What to do |
The lines wanted are those in the data below that include "slotBase".

[Stored items]
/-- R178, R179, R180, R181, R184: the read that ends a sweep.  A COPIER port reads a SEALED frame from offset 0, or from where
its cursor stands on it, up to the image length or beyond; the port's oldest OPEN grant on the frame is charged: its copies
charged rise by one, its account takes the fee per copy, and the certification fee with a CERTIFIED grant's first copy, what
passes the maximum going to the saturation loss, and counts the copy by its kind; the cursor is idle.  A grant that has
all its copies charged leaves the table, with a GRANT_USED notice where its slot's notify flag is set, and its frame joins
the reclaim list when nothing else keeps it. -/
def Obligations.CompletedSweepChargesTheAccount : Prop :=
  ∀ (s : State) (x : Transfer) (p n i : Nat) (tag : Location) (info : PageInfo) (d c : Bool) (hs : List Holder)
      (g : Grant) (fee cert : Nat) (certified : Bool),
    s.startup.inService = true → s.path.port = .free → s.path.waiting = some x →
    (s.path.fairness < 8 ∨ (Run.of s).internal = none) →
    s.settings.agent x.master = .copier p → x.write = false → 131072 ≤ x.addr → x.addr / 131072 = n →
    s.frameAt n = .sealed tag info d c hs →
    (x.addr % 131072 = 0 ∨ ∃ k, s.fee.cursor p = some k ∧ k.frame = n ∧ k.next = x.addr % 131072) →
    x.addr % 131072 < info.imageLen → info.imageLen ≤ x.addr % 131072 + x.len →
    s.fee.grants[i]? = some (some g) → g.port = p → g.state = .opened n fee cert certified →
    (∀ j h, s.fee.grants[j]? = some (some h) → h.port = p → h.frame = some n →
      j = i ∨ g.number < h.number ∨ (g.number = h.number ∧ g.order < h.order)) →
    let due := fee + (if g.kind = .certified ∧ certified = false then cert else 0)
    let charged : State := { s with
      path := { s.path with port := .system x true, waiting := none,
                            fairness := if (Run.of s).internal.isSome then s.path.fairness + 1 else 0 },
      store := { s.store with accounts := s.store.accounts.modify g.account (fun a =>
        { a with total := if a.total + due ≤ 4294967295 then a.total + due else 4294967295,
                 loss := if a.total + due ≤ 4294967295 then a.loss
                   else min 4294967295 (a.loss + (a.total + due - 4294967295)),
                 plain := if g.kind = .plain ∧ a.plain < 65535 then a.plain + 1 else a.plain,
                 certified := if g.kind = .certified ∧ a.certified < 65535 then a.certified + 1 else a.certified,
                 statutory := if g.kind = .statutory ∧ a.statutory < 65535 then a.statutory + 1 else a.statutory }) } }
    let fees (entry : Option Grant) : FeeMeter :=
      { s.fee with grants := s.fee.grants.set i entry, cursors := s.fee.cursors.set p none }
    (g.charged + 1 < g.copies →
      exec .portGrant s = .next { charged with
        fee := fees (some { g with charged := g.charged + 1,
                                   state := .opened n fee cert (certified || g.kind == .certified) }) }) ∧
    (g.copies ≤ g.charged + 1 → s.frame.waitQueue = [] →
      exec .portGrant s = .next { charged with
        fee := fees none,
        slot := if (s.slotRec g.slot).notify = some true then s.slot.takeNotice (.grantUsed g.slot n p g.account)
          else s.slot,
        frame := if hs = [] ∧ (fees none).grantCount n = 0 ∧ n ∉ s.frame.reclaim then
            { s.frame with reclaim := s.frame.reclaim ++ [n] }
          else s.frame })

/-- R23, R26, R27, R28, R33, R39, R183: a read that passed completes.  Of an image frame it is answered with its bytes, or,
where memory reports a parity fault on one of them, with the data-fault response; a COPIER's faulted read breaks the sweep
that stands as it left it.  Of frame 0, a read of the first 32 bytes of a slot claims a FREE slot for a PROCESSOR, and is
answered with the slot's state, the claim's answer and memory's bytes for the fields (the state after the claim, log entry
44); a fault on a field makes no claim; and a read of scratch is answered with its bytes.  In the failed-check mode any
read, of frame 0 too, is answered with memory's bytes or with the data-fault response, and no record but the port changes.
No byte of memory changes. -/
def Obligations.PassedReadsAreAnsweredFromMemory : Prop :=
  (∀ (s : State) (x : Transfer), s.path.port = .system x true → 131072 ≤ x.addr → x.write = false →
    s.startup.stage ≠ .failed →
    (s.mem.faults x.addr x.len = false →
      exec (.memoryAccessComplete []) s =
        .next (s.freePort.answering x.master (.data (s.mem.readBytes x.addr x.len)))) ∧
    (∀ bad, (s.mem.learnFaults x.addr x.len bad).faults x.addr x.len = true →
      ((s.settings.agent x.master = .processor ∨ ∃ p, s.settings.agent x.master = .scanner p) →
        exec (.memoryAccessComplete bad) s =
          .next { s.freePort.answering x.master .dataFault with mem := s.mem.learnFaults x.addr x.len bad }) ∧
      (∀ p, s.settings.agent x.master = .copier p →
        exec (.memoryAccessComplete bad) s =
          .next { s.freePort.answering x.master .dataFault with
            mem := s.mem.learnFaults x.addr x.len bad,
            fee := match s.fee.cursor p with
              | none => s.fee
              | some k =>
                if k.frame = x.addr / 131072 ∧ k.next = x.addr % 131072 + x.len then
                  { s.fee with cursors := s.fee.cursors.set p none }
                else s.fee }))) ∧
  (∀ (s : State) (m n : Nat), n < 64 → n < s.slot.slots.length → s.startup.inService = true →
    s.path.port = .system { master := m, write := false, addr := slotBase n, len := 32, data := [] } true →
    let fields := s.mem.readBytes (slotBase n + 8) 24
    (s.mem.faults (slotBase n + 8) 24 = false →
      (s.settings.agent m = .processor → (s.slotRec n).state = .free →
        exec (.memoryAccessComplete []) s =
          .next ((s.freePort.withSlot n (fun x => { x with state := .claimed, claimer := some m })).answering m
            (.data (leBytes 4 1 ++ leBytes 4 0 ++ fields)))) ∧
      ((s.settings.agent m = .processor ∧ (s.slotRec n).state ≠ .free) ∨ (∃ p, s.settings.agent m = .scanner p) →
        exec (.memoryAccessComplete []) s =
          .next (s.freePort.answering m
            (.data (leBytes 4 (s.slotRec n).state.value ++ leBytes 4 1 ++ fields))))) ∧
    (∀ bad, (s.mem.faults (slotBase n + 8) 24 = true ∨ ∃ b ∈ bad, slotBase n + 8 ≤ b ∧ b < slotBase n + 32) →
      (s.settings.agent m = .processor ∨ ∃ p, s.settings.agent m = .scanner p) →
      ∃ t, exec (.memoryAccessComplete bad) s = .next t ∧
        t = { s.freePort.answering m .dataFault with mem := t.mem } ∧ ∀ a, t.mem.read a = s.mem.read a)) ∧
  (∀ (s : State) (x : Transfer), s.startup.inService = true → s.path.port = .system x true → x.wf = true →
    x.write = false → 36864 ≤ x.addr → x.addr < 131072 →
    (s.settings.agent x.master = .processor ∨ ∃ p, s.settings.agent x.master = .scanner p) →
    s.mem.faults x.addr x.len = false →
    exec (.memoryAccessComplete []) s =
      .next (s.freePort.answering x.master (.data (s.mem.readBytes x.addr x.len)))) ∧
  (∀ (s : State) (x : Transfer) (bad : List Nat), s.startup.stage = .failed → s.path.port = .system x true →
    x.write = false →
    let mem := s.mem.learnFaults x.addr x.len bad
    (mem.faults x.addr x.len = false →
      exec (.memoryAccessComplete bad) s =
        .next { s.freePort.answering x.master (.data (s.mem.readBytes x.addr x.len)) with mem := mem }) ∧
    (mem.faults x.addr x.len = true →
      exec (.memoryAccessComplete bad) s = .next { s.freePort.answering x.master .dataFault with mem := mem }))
--
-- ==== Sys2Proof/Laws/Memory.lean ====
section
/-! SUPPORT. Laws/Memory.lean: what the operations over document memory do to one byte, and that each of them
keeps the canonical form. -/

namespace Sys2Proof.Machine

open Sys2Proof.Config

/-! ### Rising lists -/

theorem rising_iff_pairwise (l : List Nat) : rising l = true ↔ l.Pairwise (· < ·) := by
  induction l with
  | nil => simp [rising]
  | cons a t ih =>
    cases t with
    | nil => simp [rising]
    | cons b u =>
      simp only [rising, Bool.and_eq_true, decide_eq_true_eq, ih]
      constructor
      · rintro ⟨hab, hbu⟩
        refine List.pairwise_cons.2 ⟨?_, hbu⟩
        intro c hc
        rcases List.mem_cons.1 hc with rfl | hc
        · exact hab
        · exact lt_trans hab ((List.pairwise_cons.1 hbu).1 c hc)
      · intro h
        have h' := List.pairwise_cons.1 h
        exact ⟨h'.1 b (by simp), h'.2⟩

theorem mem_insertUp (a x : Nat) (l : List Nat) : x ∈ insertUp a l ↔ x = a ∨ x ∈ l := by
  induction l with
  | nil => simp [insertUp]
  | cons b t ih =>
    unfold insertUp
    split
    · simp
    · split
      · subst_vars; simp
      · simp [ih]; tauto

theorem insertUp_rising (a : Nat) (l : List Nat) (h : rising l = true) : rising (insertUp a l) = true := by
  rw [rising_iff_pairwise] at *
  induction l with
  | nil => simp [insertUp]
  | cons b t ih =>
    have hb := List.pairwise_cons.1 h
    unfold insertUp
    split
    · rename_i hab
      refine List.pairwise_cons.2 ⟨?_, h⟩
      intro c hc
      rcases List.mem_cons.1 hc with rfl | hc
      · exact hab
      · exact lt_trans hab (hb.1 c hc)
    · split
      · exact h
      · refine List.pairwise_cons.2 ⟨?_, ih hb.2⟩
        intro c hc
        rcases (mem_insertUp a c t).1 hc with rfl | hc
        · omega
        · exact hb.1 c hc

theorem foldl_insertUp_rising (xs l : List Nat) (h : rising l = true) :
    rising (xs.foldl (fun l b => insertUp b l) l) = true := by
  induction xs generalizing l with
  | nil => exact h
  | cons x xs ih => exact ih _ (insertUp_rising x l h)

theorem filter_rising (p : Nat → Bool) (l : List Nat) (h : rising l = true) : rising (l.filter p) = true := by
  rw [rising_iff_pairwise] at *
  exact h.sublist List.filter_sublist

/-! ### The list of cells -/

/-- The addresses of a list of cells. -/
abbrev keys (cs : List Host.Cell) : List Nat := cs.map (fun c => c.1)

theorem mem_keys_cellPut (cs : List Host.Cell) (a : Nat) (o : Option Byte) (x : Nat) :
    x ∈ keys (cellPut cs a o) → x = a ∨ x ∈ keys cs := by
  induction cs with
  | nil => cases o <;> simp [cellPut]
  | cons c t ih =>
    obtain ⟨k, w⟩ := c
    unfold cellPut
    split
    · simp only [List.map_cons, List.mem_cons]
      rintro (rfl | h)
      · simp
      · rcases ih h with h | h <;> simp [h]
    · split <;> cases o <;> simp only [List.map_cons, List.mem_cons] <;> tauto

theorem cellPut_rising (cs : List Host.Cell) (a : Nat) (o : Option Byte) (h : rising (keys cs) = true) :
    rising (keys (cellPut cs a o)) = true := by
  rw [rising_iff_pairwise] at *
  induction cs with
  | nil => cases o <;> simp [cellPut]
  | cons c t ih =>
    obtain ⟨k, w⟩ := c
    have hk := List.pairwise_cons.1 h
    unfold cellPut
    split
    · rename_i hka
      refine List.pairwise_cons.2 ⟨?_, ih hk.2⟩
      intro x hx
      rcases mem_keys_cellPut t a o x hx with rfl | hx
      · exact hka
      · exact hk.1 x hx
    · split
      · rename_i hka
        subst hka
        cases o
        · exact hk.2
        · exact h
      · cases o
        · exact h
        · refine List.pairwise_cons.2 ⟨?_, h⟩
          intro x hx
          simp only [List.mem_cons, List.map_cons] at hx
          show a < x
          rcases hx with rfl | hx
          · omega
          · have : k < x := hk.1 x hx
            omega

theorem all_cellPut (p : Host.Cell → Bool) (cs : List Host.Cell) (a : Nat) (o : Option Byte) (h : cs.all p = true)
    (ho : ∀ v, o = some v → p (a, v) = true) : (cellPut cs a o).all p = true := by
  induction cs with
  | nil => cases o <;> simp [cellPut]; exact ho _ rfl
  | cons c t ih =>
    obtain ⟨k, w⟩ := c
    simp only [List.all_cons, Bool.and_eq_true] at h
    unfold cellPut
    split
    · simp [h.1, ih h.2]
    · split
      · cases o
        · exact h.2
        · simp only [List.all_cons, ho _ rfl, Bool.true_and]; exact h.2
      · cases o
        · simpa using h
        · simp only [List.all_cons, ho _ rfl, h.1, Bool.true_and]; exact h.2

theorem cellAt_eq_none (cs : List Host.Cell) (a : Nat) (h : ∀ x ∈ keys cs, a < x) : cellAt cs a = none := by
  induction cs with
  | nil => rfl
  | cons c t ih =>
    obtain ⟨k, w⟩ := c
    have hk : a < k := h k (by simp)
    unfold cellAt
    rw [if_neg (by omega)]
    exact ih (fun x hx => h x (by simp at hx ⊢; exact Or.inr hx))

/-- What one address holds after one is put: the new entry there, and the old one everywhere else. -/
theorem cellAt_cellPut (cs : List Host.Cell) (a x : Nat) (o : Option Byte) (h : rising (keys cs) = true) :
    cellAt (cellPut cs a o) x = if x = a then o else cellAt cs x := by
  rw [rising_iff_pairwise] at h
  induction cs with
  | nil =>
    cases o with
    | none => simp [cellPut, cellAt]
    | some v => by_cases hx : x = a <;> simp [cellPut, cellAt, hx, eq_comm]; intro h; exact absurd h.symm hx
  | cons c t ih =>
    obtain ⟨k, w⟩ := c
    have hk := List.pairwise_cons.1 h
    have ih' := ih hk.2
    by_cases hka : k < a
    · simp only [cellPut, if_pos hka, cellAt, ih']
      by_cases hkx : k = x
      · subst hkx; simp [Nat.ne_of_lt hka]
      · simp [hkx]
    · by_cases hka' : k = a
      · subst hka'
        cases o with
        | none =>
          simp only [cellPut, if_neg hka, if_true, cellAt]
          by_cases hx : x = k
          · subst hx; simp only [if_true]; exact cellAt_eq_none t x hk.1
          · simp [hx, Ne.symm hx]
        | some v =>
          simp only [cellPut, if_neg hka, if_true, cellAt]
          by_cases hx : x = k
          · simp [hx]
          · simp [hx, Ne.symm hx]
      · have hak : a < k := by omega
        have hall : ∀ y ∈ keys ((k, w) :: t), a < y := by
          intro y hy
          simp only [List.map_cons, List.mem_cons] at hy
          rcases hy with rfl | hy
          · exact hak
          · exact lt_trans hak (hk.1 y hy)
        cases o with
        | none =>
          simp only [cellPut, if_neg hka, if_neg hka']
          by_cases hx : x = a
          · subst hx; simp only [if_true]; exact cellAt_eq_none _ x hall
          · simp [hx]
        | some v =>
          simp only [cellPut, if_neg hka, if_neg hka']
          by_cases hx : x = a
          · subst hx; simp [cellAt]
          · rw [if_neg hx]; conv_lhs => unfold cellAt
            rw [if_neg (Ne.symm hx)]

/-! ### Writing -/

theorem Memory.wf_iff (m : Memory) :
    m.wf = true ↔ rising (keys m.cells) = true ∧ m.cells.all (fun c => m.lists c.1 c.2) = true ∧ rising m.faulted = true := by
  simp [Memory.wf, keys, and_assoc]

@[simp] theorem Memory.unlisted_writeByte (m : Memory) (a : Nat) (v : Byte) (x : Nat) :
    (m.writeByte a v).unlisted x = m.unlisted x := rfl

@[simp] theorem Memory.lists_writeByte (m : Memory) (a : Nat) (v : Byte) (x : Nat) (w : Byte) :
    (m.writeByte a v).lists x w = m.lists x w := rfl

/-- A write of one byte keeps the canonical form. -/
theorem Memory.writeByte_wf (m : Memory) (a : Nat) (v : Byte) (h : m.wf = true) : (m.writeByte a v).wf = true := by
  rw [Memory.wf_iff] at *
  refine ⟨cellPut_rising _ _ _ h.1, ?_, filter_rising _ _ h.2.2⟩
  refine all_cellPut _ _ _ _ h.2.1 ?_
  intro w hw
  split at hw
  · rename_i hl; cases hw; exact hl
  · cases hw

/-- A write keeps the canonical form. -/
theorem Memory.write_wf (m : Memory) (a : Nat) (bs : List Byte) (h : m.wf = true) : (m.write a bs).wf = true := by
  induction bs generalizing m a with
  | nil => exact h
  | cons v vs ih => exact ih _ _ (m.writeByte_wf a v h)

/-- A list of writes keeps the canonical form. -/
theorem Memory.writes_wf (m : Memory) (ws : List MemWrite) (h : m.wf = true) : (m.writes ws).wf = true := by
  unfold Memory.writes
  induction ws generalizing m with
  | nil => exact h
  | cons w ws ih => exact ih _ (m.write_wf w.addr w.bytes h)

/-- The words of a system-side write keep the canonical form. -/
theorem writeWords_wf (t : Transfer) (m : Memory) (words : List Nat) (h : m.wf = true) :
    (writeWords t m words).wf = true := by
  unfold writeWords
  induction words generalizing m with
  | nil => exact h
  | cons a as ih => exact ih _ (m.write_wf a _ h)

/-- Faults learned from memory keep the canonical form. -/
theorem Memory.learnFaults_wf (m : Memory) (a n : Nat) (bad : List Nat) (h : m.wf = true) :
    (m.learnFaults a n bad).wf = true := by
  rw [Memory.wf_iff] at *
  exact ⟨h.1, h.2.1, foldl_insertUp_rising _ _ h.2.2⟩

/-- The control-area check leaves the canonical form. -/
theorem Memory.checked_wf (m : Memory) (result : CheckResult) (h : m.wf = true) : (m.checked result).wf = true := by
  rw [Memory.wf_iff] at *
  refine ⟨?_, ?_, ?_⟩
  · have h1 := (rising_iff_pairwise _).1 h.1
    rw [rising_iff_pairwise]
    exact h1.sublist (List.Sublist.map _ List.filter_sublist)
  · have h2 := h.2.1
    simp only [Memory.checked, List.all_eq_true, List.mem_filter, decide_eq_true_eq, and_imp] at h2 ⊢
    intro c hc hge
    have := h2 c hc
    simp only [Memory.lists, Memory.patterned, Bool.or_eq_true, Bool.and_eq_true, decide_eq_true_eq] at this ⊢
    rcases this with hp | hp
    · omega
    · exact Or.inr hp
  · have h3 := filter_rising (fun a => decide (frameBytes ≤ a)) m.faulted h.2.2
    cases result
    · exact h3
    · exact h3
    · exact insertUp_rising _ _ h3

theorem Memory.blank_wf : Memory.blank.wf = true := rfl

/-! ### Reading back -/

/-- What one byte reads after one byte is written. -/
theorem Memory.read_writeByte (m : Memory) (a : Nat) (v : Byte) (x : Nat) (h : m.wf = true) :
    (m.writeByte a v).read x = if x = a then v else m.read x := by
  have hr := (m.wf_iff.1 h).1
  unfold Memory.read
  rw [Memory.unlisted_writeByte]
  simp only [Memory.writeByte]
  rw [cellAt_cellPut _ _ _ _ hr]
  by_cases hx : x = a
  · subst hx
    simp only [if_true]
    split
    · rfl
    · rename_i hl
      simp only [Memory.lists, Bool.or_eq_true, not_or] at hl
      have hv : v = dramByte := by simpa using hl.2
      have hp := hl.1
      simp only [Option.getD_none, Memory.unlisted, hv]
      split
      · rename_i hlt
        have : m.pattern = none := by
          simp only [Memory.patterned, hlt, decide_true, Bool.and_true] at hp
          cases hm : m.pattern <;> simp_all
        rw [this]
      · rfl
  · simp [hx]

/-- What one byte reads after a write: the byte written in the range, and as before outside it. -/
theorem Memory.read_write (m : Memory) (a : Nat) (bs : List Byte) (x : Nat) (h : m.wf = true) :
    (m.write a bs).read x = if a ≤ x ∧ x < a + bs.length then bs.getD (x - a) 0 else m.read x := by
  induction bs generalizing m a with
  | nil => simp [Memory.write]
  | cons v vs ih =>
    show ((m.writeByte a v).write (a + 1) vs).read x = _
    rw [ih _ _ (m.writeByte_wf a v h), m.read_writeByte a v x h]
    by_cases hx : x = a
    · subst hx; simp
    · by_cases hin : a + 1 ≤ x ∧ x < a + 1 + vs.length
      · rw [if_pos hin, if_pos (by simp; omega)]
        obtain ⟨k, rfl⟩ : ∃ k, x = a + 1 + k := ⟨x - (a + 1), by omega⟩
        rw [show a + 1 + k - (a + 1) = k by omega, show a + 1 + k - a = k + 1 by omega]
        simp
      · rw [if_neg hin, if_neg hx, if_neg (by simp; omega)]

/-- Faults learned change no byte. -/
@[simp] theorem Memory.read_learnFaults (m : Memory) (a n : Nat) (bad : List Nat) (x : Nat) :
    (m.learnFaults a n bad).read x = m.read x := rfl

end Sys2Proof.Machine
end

Output of the task |
    s.path.port = .system { master := m, write := false, addr := slotBase n, len := 32, data := [] } true →
    let fields := s.mem.readBytes (slotBase n + 8) 24
    (s.mem.faults (slotBase n + 8) 24 = false →
    (∀ bad, (s.mem.faults (slotBase n + 8) 24 = true ∨ ∃ b ∈ bad, slotBase n + 8 ≤ b ∧ b < slotBase n + 32) →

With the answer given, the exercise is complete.